/-- A payload counted at a port in blocks of 4,096 bytes; at most n blocks (R358). -/
def Port.send : Nat → List Byte → Port → Port
  | 0, _, p => p
  | n + 1, bs, p =>
    if bs.isEmpty then p
    else
      let block := blockBytes (bs.take 4096)
      Port.send n (bs.drop 4096) { p with
        resends := 0
        rawb := p.rawb + .ofNat 64 (bs.take 4096).length
        sentb := p.sentb + .ofNat 64 block.length
        blkc := p.blkc + (if isCompressed block then 1 else 0)
        blkr := p.blkr + (if isCompressed block then 0 else 1) }

/-- The ports of a list that are not down. -/
def State.portsUp (s : State) (l : List Nat) : List Nat := l.filter fun p => !(s.hub.ports.get Port.reset p).down

/-- DESIGN CHOICE (log 14): a payload leaves by one of the ports that are up, which one is a free value; nothing is
counted when none is. -/
def State.sendPayload (s : State) (ports : List Nat) (bs : List Byte) : State :=
  match s.portsUp ports with
  | [] => s
  | l =>
    let p := l.getD (Config.elapsed s.free % l.length) 0
    s.used.updHub fun h =>
      { h with ports := Tbl.set Port.reset h.ports p (Port.send (bs.length / 4096 + 1) bs (h.ports.get Port.reset p)) }

/-- The loom ports of a die. -/
def diePorts (d : Nat) : List Nat := [2 * d, 2 * d + 1]

/-- A command has a route to its peer, a package of the system (R308, R393, R394). -/
def State.routed (s : State) (m : Cmd) : Bool :=
  let peer := m.block.peer.toNat
  decide (peer < 131072) && Config.inSystem peer &&
  (!Config.peerInDomain peer || !(s.portsUp (diePorts (dieOf (clusterOf m.core)))).isEmpty)

/-- A condition with which a peer ends an element, by the number Config gives. -/
def remoteCond : Nat → Option Cond
  | 1 => some .notPresent
  | 2 => some .permission
  | 3 => some .misaligned
  | 4 => some .uncorrectable
  | 5 => some .pinned
  | _ => none

/-- How a peer ends an element: the condition, and whether it wrote a record, which only a page not present has (R304,
R308). -/
def peerEnds (free : Nat) : Option (Cond × Bool) :=
  let reply := Config.peerCause free
  (remoteCond (reply.1 % 6)).map fun c => (c, reply.2 && c == .notPresent)

/-- The element that leaves for the peer. -/
def Cmd.message (m : Cmd) (e code : Nat) : FabMsg :=
  let b := m.block
  if m.kind = .get then
    .element b.peer m.kind (if b.sspace = 2 then some b.scl else none) (elemOf b.sfmt b.src.toNat e).addr b.sfmt 0 e
  else .element b.peer m.kind (if b.dspace = 2 then some b.dcl else none) (elemOf b.dfmt b.dst.toNat e).addr b.dfmt b.op code

/-- Where a fabric command stops: at an element, with a condition met here, as where there is no route to its PEER (R308),
or one a peer reports with FQ. -/
inductive FabStop | here (e : Nat) (h : Hit) | there (e : Nat) (c : Cond) (fq : Bool)

/-- One element of a fabric command: its code, or where the command stops. DESIGN CHOICE (log 28): the write of an e.get's
element is checked before the peer is asked, so that of an element whose read there and write here both meet a condition
the write's is the one it stops with (R304 names either). -/
def State.fabricElem (s : State) (m : Cmd) (e : Nat) : State × Except FabStop Nat :=
  let b := m.block
  let w := s.engineWho m
  if !s.routed m then (s, .error (.here e ⟨.permission, (elemOf b.dfmt b.dst.toNat e).addr⟩))
  else if m.kind = .get then match s.copyLoc m false (elemOf b.dfmt b.dst.toNat e) with
    | (s, .error h) => (s, .error (.here e h))
    | (s, .ok x) =>
      match peerEnds s.free with
      | some (c, fq) => (s.used, .error (.there e c fq))
      | none =>
        let code := Config.peerReads s.free % 2 ^ Fmt.bits b.dfmt
        let s := { s.used with fabOut := s.fabOut ++ [m.message e 0] }
        match s.storeElem w x code with
        | (s, .error h) => (s, .error (.here e h))
        | (s, .ok _) => (s, .ok code)
  else match s.copyLoc m true (elemOf b.sfmt b.src.toNat e) with
    | (s, .error h) => (s, .error (.here e h))
    | (s, .ok x) => match s.loadElem w x with
      | (s, .error h) => (s, .error (.here e h))
      | (s, .ok code) =>
        match peerEnds s.free with
        | some (c, fq) => (s.used, .error (.there e c fq))
        | none => ({ s.used with fabOut := s.fabOut ++ [m.message e code] }, .ok code)

/-- The elements of a fabric command from e on, n of them: their codes, and where it stops. -/
def fabricFrom (m : Cmd) : Nat → Nat → State → State × List Nat × Option FabStop
  | 0, _, s => (s, [], none)
  | n + 1, e, s => match s.fabricElem m e with
    | (s, .error f) => (s, [], some f)
    | (s, .ok code) =>
      let (s, l, o) := fabricFrom m n (e + 1) s
      (s, code :: l, o)

/-! ## Ends (R304) -/

/-- The pages of n bytes at an address that are not present. -/
def State.absentPages (s : State) (w : Who) (k : Acc) (va n : Nat) : List Nat :=
  (sortedSet [pageOf va, pageOf (va + n - 1)]).filter fun p => s.pageAbsent w k p

/-- An engine record for a condition met by n bytes at an address in a demand domain, with the pages of them that are
missing (R304, R313), and whether it was written. -/
def State.postEngine (s : State) (m : Cmd) (h : Hit) (n : Nat) : State × Bool :=
  if s.demand m.core then
    s.postFault ⟨6, h.cond.code, 4, m.core, m.asid, m.regid, 0, m.addr, m.ticket.toNat, [],
      s.absentPages (s.engineWho m) .read h.tval n⟩
  else (s, false)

[TASK REQUIREMENTS] Give every record again, exactly as it appears.

[REPLY]
/-- A payload counted at a port in blocks of 4,096 bytes; at most n blocks (R358). -/
def Port.send : Nat → List Byte → Port → Port
  | 0, _, p => p
  | n + 1, bs, p =>
    if bs.isEmpty then p
    else
      let block := blockBytes (bs.take 4096)
      Port.send n (bs.drop 4096) { p with
        resends := 0
        rawb := p.rawb + .ofNat 64 (bs.take 4096).length
        sentb := p.sentb + .ofNat 64 block.length
        blkc := p.blkc + (if isCompressed block then 1 else 0)
        blkr := p.blkr + (if isCompressed block then 0 else 1) }

/-- The ports of a list that are not down. -/
def State.portsUp (s : State) (l : List Nat) : List Nat := l.filter fun p => !(s.hub.ports.get Port.reset p).down

/-- DESIGN CHOICE (log 14): a payload leaves by one of the ports that are up, which one is a free value; nothing is
counted when none is. -/
def State.sendPayload (s : State) (ports : List Nat) (bs : List Byte) : State :=
  match s.portsUp ports with
  | [] => s
  | l =>
    let p := l.getD (Config.elapsed s.free % l.length) 0
    s.used.updHub fun h =>
      { h with ports := Tbl.set Port.reset h.ports p (Port.send (bs.length / 4096 + 1) bs (h.ports.get Port.reset p)) }

/-- The loom ports of a die. -/
def diePorts (d : Nat) : List Nat := [2 * d, 2 * d + 1]

/-- A command has a route to its peer, a package of the system (R308, R393, R394). -/
def State.routed (s : State) (m : Cmd) : Bool :=
  let peer := m.block.peer.toNat
  decide (peer < 131072) && Config.inSystem peer &&
  (!Config.peerInDomain peer || !(s.portsUp (diePorts (dieOf (clusterOf m.core)))).isEmpty)

/-- A condition with which a peer ends an element, by the number Config gives. -/
def remoteCond : Nat → Option Cond
  | 1 => some .notPresent
  | 2 => some .permission
  | 3 => some .misaligned
  | 4 => some .uncorrectable
  | 5 => some .pinned
  | _ => none

/-- How a peer ends an element: the condition, and whether it wrote a record, which only a page not present has (R304,
R308). -/
def peerEnds (free : Nat) : Option (Cond × Bool) :=
  let reply := Config.peerCause free
  (remoteCond (reply.1 % 6)).map fun c => (c, reply.2 && c == .notPresent)

/-- The element that leaves for the peer. -/
def Cmd.message (m : Cmd) (e code : Nat) : FabMsg :=
  let b := m.block
  if m.kind = .get then
    .element b.peer m.kind (if b.sspace = 2 then some b.scl else none) (elemOf b.sfmt b.src.toNat e).addr b.sfmt 0 e
  else .element b.peer m.kind (if b.dspace = 2 then some b.dcl else none) (elemOf b.dfmt b.dst.toNat e).addr b.dfmt b.op code

/-- Where a fabric command stops: at an element, with a condition met here, as where there is no route to its PEER (R308),
or one a peer reports with FQ. -/
inductive FabStop | here (e : Nat) (h : Hit) | there (e : Nat) (c : Cond) (fq : Bool)

/-- One element of a fabric command: its code, or where the command stops. DESIGN CHOICE (log 28): the write of an e.get's
element is checked before the peer is asked, so that of an element whose read there and write here both meet a condition
the write's is the one it stops with (R304 names either). -/
def State.fabricElem (s : State) (m : Cmd) (e : Nat) : State × Except FabStop Nat :=
  let b := m.block
  let w := s.engineWho m
  if !s.routed m then (s, .error (.here e ⟨.permission, (elemOf b.dfmt b.dst.toNat e).addr⟩))
  else if m.kind = .get then match s.copyLoc m false (elemOf b.dfmt b.dst.toNat e) with
    | (s, .error h) => (s, .error (.here e h))
    | (s, .ok x) =>
      match peerEnds s.free with
      | some (c, fq) => (s.used, .error (.there e c fq))
      | none =>
        let code := Config.peerReads s.free % 2 ^ Fmt.bits b.dfmt
        let s := { s.used with fabOut := s.fabOut ++ [m.message e 0] }
        match s.storeElem w x code with
        | (s, .error h) => (s, .error (.here e h))
        | (s, .ok _) => (s, .ok code)
  else match s.copyLoc m true (elemOf b.sfmt b.src.toNat e) with
    | (s, .error h) => (s, .error (.here e h))
    | (s, .ok x) => match s.loadElem w x with
      | (s, .error h) => (s, .error (.here e h))
      | (s, .ok code) =>
        match peerEnds s.free with
        | some (c, fq) => (s.used, .error (.there e c fq))
        | none => ({ s.used with fabOut := s.fabOut ++ [m.message e code] }, .ok code)

/-- The elements of a fabric command from e on, n of them: their codes, and where it stops. -/
def fabricFrom (m : Cmd) : Nat → Nat → State → State × List Nat × Option FabStop
  | 0, _, s => (s, [], none)
  | n + 1, e, s => match s.fabricElem m e with
    | (s, .error f) => (s, [], some f)
    | (s, .ok code) =>
      let (s, l, o) := fabricFrom m n (e + 1) s
      (s, code :: l, o)

/-! ## Ends (R304) -/

/-- The pages of n bytes at an address that are not present. -/
def State.absentPages (s : State) (w : Who) (k : Acc) (va n : Nat) : List Nat :=
  (sortedSet [pageOf va, pageOf (va + n - 1)]).filter fun p => s.pageAbsent w k p

/-- An engine record for a condition met by n bytes at an address in a demand domain, with the pages of them that are
missing (R304, R313), and whether it was written. -/
def State.postEngine (s : State) (m : Cmd) (h : Hit) (n : Nat) : State × Bool :=
  if s.demand m.core then
    s.postFault ⟨6, h.cond.code, 4, m.core, m.asid, m.regid, 0, m.addr, m.ticket.toNat, [],
      s.absentPages (s.engineWho m) .read h.tval n⟩
  else (s, false)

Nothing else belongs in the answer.